= Mary Ann Redmond =

American singer (born 1959)

Mary Ann Redmond (born 3 November 1959 in Richmond, Virginia) is an American singer known for her soulful and wide-ranging vocal style in popular and jazz music. She is based in the greater metropolitan Washington, D.C., area, but has performed in several locations in the United States and in other countries. Both her live performances and her five CDs to date have earned her acclaim from audiences and recognition from the music industry, although she has never achieved national fame on a par with many of the performers she has worked with, such as Mary Chapin Carpenter. She is primarily a regional artist and has won 24 Washington Area Music Awards (Wammies).

== Beginnings ==

Redmond was born in Richmond, Virginia, the youngest of three children. As a child she attended St. Elizabeth's Parochial School, where at the age of 6 she performed the song "Dominique," made famous by The Singing Nun. Later, she joined up with her brothers Jimbo and Jack in a band singing pop tunes. Redmond eventually attended Virginia Commonwealth University (VCU) where she studied opera and voice while playing gigs at nights with the Jack Diamond band. As her career progressed, Redmond left VCU to sing with a series of bands and casino lounge acts during the 1980s. In addition to pop music, she performed jazz and blues tunes as well, developing a broad repertoire.

== First album ==

In the mid 1990s, Redmond began singing with a band led by saxophone artist Al Williams. Tired of the road life, she settled in the Washington, DC area and with the Williams band recorded her first album, Prisoner of the Heart, first released in 1994 (a remixed version was re-released in 2002). It was around this time that the major recording company Motown signed Mary Ann Redmond to a development deal. However, before she had the opportunity to record or release any product, a change in personnel at the label resulted in her being dropped from Motown. Rather than seek another major label, Redmond founded an independent music company, Spellbound Music, to handle both her albums and her original songs. With the exception of her third album Here I Am, all of Redmond's material has been released on the Spellbound label.

== Going solo ==

In 1995, Mary Ann Redmond formed her own supporting band and went out as a solo act, performing at Washington-area clubs and private parties. One of her first major shows was at the famed jazz club Blues Alley. This performance was recorded and released as Mary Ann's second CD, Live At Blues Alley. Redmond became increasingly well known, earning awards and positive reviews in major trade publications such as Billboard. Other artists began to seek her out, and she occasional worked with other performers in duos for specific shows. One of her friends was another upcoming artist of the period, Eva Cassidy. Redmond and Cassidy had different vocal styles but they admired one another's work, and performed together one night at "Fleetwoods," and when Cassidy was stricken with cancer, Redmond sang at a Georgetown benefit to raise funds for her. Following Cassidy's death in 1996, Redmond added her vocals to a version of Cassidy's song, "Hear," creating a recorded duet that is now considered a special track by fans of both women.
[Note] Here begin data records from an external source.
-- ==== Sys2Proof/Safety.lean ====
section
/-! DEFINITION. The terms claims are stated in: the invariant of the state (10_state.md R19, R20, R23–R26), the sink
stream and the bytes appended so far (R38, R45), bit strings (R8, R71, R76), stuffing (R72, R73), and what a command
appends and leaves pending when the sink accepts everything. -/

namespace Sys2Proof.Machine

/-! ### What the block holds and what the sink has -/

/-- The held bytes, `storage[0:cursor]`, not yet delivered (R30). -/
def heldBytes (s : State) : List Byte := Memory.slice s.storage s.cursor

/-- The transactions of the session: those since the last reset (R38). -/
def session (s : State) : List Transaction := s.sinkLog.drop s.sessionStart

/-- The sink took every byte of the request: `k = n` (R37). -/
def Transaction.complete (t : Transaction) : Bool := decide (t.accepted = t.request.length)

/-- The accepted bytes, `s[0:k]` (R37). -/
def Transaction.acceptedBytes (t : Transaction) : List Byte := t.request.take t.accepted

/-- The sink stream (R38). -/
def sinkStream (s : State) : List Byte := (session s).flatMap Transaction.acceptedBytes

/-- Every byte passed to `Emit` in the session: those of the complete transactions, then the held ones. A failed
transaction's bytes are still held (R87). -/
def appendedBytes (s : State) : List Byte :=
  ((session s).filter Transaction.complete).flatMap Transaction.request ++ heldBytes s

/-! ### The invariant -/

/-- `C` is a legal capacity (R5, D16). -/
abbrev capacityOk (s : State) : Prop :=
  Config.minCapacity ≤ s.capacity ∧ s.capacity ≤ Config.maxCapacity

/-- At most 15 bits are pending (R20), and the bits below them are zero (R19). -/
abbrev accumulatorOk (s : State) : Prop :=
  s.accLen ≤ 15 ∧ s.accValue.toNat % 2 ^ (16 - s.accLen) = 0

/-- The cursor's range (R23), and storage in canonical form inside the buffer (R21). -/
abbrev bufferOk (s : State) : Prop :=
  s.cursor ≤ s.capacity ∧ (s.err = false → s.cursor < s.capacity) ∧
    Memory.wf s.storage = true ∧ ∀ cell ∈ s.storage, cell.1 < s.capacity

/-- The error fields agree with each other and hold only produced values (R24–R26). -/
abbrev errorOk (s : State) : Prop :=
  (s.err = false → s.errCode = 0 ∧ s.errInfo = 0) ∧ (s.err = true → s.errCode = 1 ∨ s.errCode = 2)

/-- The session's last transaction is the partial one that SINK_WRITE reports, and its bytes are still held (R26, R87). -/
def lastIsReported (s : State) : Bool :=
  match (session s).getLast? with
  | some t =>
    decide (t.accepted < t.request.length) && decide (s.errInfo = BitVec.ofNat 32 t.accepted) &&
      decide (t.request = heldBytes s)
  | none => false

/-- Every transaction obeys R37; all of the session are complete, but for the last one after SINK_WRITE (R38, R87). -/
abbrev sinkOk (s : State) : Prop :=
  s.sessionStart ≤ s.sinkLog.length ∧
    (∀ t ∈ s.sinkLog, 1 ≤ t.request.length ∧ t.request.length ≤ s.capacity ∧ t.accepted ≤ t.request.length) ∧
    (s.errCode ≠ 1 → ∀ t ∈ session s, t.complete = true) ∧
    (s.errCode = 1 → (∀ t ∈ (session s).dropLast, t.complete = true) ∧ lastIsReported s = true)

/-- The invariant of the packer, at reset and between commands. -/
abbrev State.Inv (s : State) : Prop :=
  capacityOk s ∧ accumulatorOk s ∧ bufferOk s ∧ errorOk s ∧ sinkOk s

/-! ### The sink's answers as a premise (R37) -/

/-- The answer the sink offers to the `j`-th transaction from now, if it carries these bytes. -/
def answerAhead (s : State) (j : Nat) (request : List Byte) : Nat :=
  match s.sinkAnswers[j]? with
  | some k => k
  | none => Config.sinkAnswer (s.sinkLog.length + j) request

/-- The sink will accept every byte of the next `n` transactions, whatever they carry. -/
def acceptsNext (s : State) (n : Nat) : Prop :=
  ∀ j, j < n → ∀ request : List Byte, request.length ≤ s.capacity → request.length ≤ answerAhead s j request

/-! ### Bit strings (R8) -/

/-- `bitstr(v, n)`: the low `n` bits of `v`, most significant first (R8). -/
def bitstr (v n : Nat) : List Bool := (List.range n).map fun i => v.testBit (n - 1 - i)

/-- The number a bit string stands for, first bit most significant. -/
def bitsValue (bits : List Bool) : Nat := bits.foldl (fun v b => 2 * v + b.toNat) 0

/-- The whole bytes of a bit string, first bit of each in bit 7 (R40). -/
def bitsToBytes (bits : List Bool) : List Byte :=
  (List.range (bits.length / 8)).map fun i => BitVec.ofNat 8 (bitsValue ((bits.drop (8 * i)).take 8))

/-- The bits of a byte sequence, each byte most significant bit first (R40). -/
def bytesToBits (bytes : List Byte) : List Bool := bytes.flatMap fun b => bitstr b.toNat 8

/-- The pending bits, `P` of R71. -/
def pendingBits (s : State) : List Bool := bitstr (s.accValue.toNat >>> (16 - s.accLen)) s.accLen

/-! ### Stuffing (R72, R73) -/

/-- The bytes after stuffing: each `0xFF` is followed by one `0x00`, no other byte by anything (R72). -/
def stuffed (bytes : List Byte) : List Byte := bytes.flatMap fun b => if b = 0xFF then [0xFF, 0x00] else [b]

/-- `Destuff`, scanning left to right; `skip` says that the byte before was a `0xFF` (R73). -/
def destuffFrom : Bool → List Byte → List Byte
  | _, [] => []
  | true, _ :: rest => destuffFrom false rest
  | false, b :: rest => b :: destuffFrom (decide (b = 0xFF)) rest

/-- `Destuff(E)`: the byte after each `0xFF` is dropped (R73). -/
def destuff (bytes : List Byte) : List Byte := destuffFrom false bytes

/-! ### What a command appends and leaves pending, in bit strings (R61–R64, R71, R76) -/

/-- The bit stream WBITS packs from: the pending bits, then the code's (R71). -/
def joinedBits (len : BitVec 5) (data : Half) (s : State) : List Bool :=
  pendingBits s ++ bitstr data.toNat len.toNat

/-- The bit stream ALIGN sends: the pending bits, then one-bits to the next byte boundary, at least one (R76). -/
def paddedBits (s : State) : List Bool :=
  pendingBits s ++ List.replicate (8 - (pendingBits s).length % 8) true

/-- The bits a command adds to the bit stream: WBITS its code (R71, R53), ALIGN its one-bits (R76). -/
def addedBits : Instr → State → List Bool
  | .wbits len data, _ => bitstr (data.toNat % 2 ^ len.toNat) len.toNat
  | .align, s => List.replicate (8 - s.accLen % 8) true
  | .wbyte _, _ => []
  | .wword _, _ => []
  | .wmark _, _ => []
  | .flush, _ => []

/-- The bytes a command passes to `Emit`, in order, if no error ends it. -/
def emittedBytes : Instr → State → List Byte
  | .wbyte b, _ => [b]
  | .wword w, _ => [BitVec.ofNat 8 (w.toNat / 256), BitVec.ofNat 8 w.toNat]
  | .wmark code, _ => [0xFF, code]
  | .wbits len data, s =>
    if 16 ≤ (joinedBits len data s).length then stuffed (bitsToBytes ((joinedBits len data s).take 16)) else []
  | .align, s => stuffed (bitsToBytes (paddedBits s))
  | .flush, _ => []

/-- The bits a command leaves pending, if no error ends it. -/
def pendingAfter : Instr → State → List Bool
  | .wbits len data, s =>
    if 16 ≤ (joinedBits len data s).length then (joinedBits len data s).drop 16 else joinedBits len data s
  | .align, _ => []
  | .wbyte _, s => pendingBits s
  | .wword _, s => pendingBits s
  | .wmark _, s => pendingBits s
  | .flush, s => pendingBits s

/-! ### What appending bytes does to the buffer and the sink (R33, R34, R36) -/

/-- The first `floor(m / C)` groups of `C` bytes (R36). -/
def fullChunks (c : Nat) (bytes : List Byte) : List (List Byte) :=
  (List.range (bytes.length / c)).map fun i => (bytes.drop (c * i)).take c

/-- How many transactions appending `bytes` causes (R36). -/
def transactionsFor (s : State) (bytes : List Byte) : Nat := (heldBytes s ++ bytes).length / s.capacity

/-- `s` after the byte `b` filled the buffer and the sink accepted only `k` bytes of the flush: SINK_WRITE, with the
bytes still held (R87). -/
def afterPartialFlush (s : State) (b : Byte) (k : Nat) : State :=
  { s with
    storage := Memory.write s.storage s.cursor b, cursor := s.capacity
    err := true, errCode := 1, errInfo := BitVec.ofNat 32 k
    sinkAnswers := s.sinkAnswers.tail, sinkLog := s.sinkLog ++ [⟨heldBytes s ++ [b], k⟩] }

/-- `t` is `s` after `bytes` were appended with the sink accepting everything, the accumulator aside: each full group
of `C` bytes went out as one transaction, the rest is held (R36), cleared offsets read 0x00 (R34), the other offsets
and every other field are as before. -/
def AppendsBytes (s : State) (bytes : List Byte) (t : State) : Prop :=
  let all := heldBytes s ++ bytes
  let n := all.length / s.capacity
  t.sinkLog = s.sinkLog ++ (fullChunks s.capacity all).map (fun c => ⟨c, s.capacity⟩) ∧
    t.cursor = all.length % s.capacity ∧
    heldBytes t = all.drop (s.capacity * n) ∧
    (∀ a, t.cursor ≤ a →
      Memory.read t.storage a = if n = 0 ∨ s.capacity ≤ a then Memory.read s.storage a else 0) ∧
    t.sinkAnswers = s.sinkAnswers.drop n ∧
    t.err = s.err ∧ t.errCode = s.errCode ∧ t.errInfo = s.errInfo ∧ t.capacity = s.capacity ∧
    t.booted = s.booted ∧ t.hostQueue = s.hostQueue ∧ t.sessionStart = s.sessionStart

/-- `t` is `s` after a command that appends `bytes` was ended by a partial flush (R86, R87): the bytes up to some byte
`b` were appended, then `b` filled the buffer, and the sink accepted only `k` bytes of that flush. -/
def FailsAppending (s : State) (bytes : List Byte) (t : State) : Prop :=
  ∃ (before : List Byte) (b : Byte) (after : List Byte) (u : State) (k : Nat),
    bytes = before ++ b :: after ∧ AppendsBytes s before u ∧ u.accValue = s.accValue ∧ u.accLen = s.accLen ∧
    u.cursor + 1 = u.capacity ∧ k = min (answerAhead u 0 (heldBytes u ++ [b])) u.capacity ∧ k < u.capacity ∧
    t = afterPartialFlush u b k

/-! ### Sequences of commands (R12, R113) -/

/-- The meanings of a finite command list, one after the other. -/
def runCommands : List Instr → State → Host.Outcome State Fault Refusal
  | [], s => .next s
  | i :: rest, s =>
    match exec i s with
    | .next t => runCommands rest t
    | .fault f => .fault f
    | .refused r => .refused r

/-- The bytes the commands of a list pass to `Emit`, in command order (R45), along the run from `s`. -/
def emittedByRun : List Instr → State → List Byte
  | [], _ => []
  | i :: rest, s =>
    match exec i s with
    | .next t => emittedBytes i s ++ emittedByRun rest t
    | .fault _ => []
    | .refused _ => []

/-- The bytes of a list, appended one by one with `Emit` (R36). -/
def emitAll : List Byte → State → Progress
  | [], s => .done s
  | b :: rest, s => (emit b s).andThen (emitAll rest)

end Sys2Proof.Machine
end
After meeting fellow performer Jon Carroll, a member of Mary Chapin Carpenter's band, Carroll produced Redmond's 2000 CD, Here I Am. The album includes a song written by Mary Chapin Carpenter for Redmond, "Alone but Not Lonely." Another band member, John Jennings, later produced Redmond's 2005 release Send the Moon. Redmond also joined the others to perform during a USO show for the U.S. Armed Forces in Bosnia in 1999.

== Today ==

Mary Ann co-wrote Love Me Anyway with Todd Wright, that was covered as a duet on Celine Dion's and Johnny Hallyday's 2012 French CDs. Celine's CD, Sans Attendre, has sold over 3 million copies.

The lineup of the Mary Ann Redmond Band is subject to change over the years and as of 2013 she is working with guitarist Dan Leonard (and sometimes Michael Ault or Keith Grimes), bassist Mike Tony Echols and drummer Deren Blessman.

The Mary Ann Redmond Band performs every Sunday night (well almost every Sunday night) at Flanagan's Harp & Fiddle in Bethesda, Maryland.

Mary Ann completed a new Jazz CD, Compared To What, with Paul Langosch and Jay Cooley, released in the summer of 2013, which includes Love Me Anyway.

Since 1992, Mary Ann has won 24 Wammies (Washington Area Music Awards). In 2013 Ms. Redmond was awarded 3 Wammies for Blues/traditional RB female vocalist, song of the year for Love Me Anyway, and songwriter of the year with Todd Wright. She received her latest Wammie for 2014 in the category of Blues/traditional RB female vocalist.